▶ EXERCISE BRIEF
In the records below, count every line where the string "offWid" appears, and reply with the count only.
========================================================================
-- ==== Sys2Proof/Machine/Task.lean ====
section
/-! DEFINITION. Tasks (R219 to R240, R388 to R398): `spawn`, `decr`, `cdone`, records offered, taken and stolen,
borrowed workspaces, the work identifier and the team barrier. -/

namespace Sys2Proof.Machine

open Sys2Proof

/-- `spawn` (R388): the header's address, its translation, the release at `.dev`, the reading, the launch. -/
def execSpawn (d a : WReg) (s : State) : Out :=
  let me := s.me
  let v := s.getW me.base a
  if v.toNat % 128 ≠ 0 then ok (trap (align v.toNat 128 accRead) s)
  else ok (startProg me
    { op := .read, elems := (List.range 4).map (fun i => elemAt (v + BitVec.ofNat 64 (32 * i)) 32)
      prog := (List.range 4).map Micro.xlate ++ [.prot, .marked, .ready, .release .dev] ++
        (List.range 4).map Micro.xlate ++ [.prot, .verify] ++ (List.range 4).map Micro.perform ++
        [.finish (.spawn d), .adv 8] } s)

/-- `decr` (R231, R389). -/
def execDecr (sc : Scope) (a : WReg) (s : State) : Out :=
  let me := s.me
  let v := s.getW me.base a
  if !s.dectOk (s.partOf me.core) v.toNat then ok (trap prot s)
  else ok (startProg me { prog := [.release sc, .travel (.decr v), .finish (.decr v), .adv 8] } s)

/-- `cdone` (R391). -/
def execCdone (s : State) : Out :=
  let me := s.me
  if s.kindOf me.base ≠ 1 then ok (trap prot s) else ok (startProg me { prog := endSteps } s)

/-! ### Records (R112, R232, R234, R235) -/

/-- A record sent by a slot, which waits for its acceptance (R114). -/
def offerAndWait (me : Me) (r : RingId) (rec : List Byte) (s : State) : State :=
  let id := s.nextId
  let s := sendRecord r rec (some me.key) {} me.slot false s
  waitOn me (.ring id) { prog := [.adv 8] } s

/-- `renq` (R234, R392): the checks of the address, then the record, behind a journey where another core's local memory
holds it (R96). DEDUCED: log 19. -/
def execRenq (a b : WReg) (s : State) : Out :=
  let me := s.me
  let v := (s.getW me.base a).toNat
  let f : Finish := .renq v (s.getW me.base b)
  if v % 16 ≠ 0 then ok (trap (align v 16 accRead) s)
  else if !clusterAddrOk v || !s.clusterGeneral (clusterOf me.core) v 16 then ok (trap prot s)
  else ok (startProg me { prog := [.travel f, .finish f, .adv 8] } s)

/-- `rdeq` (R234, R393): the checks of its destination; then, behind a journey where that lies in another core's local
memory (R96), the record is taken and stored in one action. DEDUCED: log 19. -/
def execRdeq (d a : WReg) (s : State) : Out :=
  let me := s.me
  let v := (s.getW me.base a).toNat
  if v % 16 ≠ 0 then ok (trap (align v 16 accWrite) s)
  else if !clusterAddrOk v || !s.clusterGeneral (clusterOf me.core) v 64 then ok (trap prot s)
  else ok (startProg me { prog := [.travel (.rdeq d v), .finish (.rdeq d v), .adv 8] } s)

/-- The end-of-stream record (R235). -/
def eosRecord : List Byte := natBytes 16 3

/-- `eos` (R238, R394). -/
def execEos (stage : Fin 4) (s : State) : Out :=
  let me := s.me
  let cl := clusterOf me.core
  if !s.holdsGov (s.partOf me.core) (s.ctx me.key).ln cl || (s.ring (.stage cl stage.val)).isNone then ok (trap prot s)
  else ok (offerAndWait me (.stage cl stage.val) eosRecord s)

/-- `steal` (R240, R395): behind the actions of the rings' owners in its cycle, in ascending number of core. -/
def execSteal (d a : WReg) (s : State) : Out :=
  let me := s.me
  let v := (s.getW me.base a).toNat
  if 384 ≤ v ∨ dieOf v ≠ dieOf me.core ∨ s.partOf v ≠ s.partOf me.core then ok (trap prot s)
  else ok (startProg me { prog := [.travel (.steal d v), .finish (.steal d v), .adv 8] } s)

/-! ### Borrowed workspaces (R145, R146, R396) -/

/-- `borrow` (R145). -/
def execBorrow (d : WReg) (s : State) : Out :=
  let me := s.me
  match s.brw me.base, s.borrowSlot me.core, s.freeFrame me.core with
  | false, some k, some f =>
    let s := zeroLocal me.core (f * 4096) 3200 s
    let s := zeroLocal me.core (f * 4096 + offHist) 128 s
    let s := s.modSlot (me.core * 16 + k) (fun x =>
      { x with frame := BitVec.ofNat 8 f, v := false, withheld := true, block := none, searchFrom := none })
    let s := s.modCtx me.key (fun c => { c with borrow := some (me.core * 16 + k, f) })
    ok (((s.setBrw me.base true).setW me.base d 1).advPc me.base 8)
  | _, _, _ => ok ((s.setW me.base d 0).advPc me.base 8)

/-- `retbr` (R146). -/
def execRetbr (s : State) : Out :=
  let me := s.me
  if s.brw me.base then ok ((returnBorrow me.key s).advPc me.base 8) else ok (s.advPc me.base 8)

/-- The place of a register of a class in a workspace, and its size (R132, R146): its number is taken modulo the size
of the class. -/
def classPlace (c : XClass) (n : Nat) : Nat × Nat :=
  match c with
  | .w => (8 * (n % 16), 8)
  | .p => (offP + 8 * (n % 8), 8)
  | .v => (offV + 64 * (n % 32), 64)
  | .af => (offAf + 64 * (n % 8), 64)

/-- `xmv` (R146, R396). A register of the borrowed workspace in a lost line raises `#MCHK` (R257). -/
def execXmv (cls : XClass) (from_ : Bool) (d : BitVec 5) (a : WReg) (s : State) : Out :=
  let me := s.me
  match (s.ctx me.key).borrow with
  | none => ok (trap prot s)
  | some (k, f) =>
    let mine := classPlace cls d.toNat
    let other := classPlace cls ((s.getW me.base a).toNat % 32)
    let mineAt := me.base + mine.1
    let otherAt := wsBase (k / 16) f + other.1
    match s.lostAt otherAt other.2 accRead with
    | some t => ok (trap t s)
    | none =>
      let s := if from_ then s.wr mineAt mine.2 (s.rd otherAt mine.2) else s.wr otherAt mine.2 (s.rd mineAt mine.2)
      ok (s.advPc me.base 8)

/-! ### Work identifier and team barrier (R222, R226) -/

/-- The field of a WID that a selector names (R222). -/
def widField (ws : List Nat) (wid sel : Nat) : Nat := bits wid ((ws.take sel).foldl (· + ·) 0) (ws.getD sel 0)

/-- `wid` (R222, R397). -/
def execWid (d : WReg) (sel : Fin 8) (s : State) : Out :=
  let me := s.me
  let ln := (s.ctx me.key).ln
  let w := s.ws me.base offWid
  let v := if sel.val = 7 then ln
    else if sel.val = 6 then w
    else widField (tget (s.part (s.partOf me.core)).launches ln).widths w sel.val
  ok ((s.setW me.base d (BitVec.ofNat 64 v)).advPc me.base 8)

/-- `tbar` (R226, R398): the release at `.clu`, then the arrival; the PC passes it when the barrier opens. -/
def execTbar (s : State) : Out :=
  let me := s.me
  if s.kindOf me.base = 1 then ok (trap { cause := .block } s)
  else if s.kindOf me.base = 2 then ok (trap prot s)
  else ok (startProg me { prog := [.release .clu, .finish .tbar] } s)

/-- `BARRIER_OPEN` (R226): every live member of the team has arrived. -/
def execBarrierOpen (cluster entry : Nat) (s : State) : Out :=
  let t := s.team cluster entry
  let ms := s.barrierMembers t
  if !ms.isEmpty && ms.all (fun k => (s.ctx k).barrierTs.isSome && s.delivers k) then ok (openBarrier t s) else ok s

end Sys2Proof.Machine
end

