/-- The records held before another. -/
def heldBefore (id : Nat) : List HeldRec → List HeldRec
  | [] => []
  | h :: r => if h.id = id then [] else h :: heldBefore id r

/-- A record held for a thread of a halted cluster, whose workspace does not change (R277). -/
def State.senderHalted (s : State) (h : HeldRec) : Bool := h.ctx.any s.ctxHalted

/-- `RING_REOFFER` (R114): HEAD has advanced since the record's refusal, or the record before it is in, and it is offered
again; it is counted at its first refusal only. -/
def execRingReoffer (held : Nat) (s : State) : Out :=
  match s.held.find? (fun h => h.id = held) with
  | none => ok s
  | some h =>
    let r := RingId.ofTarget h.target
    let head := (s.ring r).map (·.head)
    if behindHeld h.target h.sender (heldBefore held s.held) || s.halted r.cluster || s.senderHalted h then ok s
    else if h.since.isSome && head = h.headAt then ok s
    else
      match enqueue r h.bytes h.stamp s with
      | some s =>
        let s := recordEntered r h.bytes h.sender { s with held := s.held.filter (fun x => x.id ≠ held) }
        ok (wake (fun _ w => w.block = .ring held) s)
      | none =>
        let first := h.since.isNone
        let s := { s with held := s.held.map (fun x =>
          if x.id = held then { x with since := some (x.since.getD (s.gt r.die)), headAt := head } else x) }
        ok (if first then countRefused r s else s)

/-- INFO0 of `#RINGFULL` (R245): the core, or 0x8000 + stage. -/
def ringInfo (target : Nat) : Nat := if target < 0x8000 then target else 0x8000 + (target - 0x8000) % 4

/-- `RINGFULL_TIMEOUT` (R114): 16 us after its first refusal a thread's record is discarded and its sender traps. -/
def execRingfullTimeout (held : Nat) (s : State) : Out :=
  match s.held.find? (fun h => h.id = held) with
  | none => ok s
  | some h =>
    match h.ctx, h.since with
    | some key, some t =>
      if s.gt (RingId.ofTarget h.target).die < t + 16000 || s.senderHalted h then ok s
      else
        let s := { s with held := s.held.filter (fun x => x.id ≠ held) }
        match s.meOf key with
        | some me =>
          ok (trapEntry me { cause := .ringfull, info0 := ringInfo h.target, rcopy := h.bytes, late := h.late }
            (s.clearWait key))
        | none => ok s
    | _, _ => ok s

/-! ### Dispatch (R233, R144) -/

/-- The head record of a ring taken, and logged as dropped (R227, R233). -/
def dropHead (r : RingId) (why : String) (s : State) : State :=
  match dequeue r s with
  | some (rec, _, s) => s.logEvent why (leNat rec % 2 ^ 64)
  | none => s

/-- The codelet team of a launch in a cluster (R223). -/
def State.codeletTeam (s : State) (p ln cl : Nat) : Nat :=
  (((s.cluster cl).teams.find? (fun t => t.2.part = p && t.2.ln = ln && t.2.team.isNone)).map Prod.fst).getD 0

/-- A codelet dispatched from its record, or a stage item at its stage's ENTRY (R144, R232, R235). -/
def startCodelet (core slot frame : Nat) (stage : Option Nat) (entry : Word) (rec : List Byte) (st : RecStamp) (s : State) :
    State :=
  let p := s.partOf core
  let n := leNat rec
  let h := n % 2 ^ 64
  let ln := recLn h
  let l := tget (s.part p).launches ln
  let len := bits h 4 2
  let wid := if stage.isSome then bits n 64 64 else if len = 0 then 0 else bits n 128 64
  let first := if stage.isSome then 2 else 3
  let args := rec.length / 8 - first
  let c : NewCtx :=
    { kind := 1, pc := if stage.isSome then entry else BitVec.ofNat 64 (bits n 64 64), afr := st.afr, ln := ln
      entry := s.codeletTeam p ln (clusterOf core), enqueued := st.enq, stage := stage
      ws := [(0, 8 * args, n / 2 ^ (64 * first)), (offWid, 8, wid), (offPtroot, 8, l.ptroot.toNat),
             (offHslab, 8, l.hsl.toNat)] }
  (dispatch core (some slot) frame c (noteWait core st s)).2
========================================================================
▶ ANSWER FOR THIS EXERCISE
2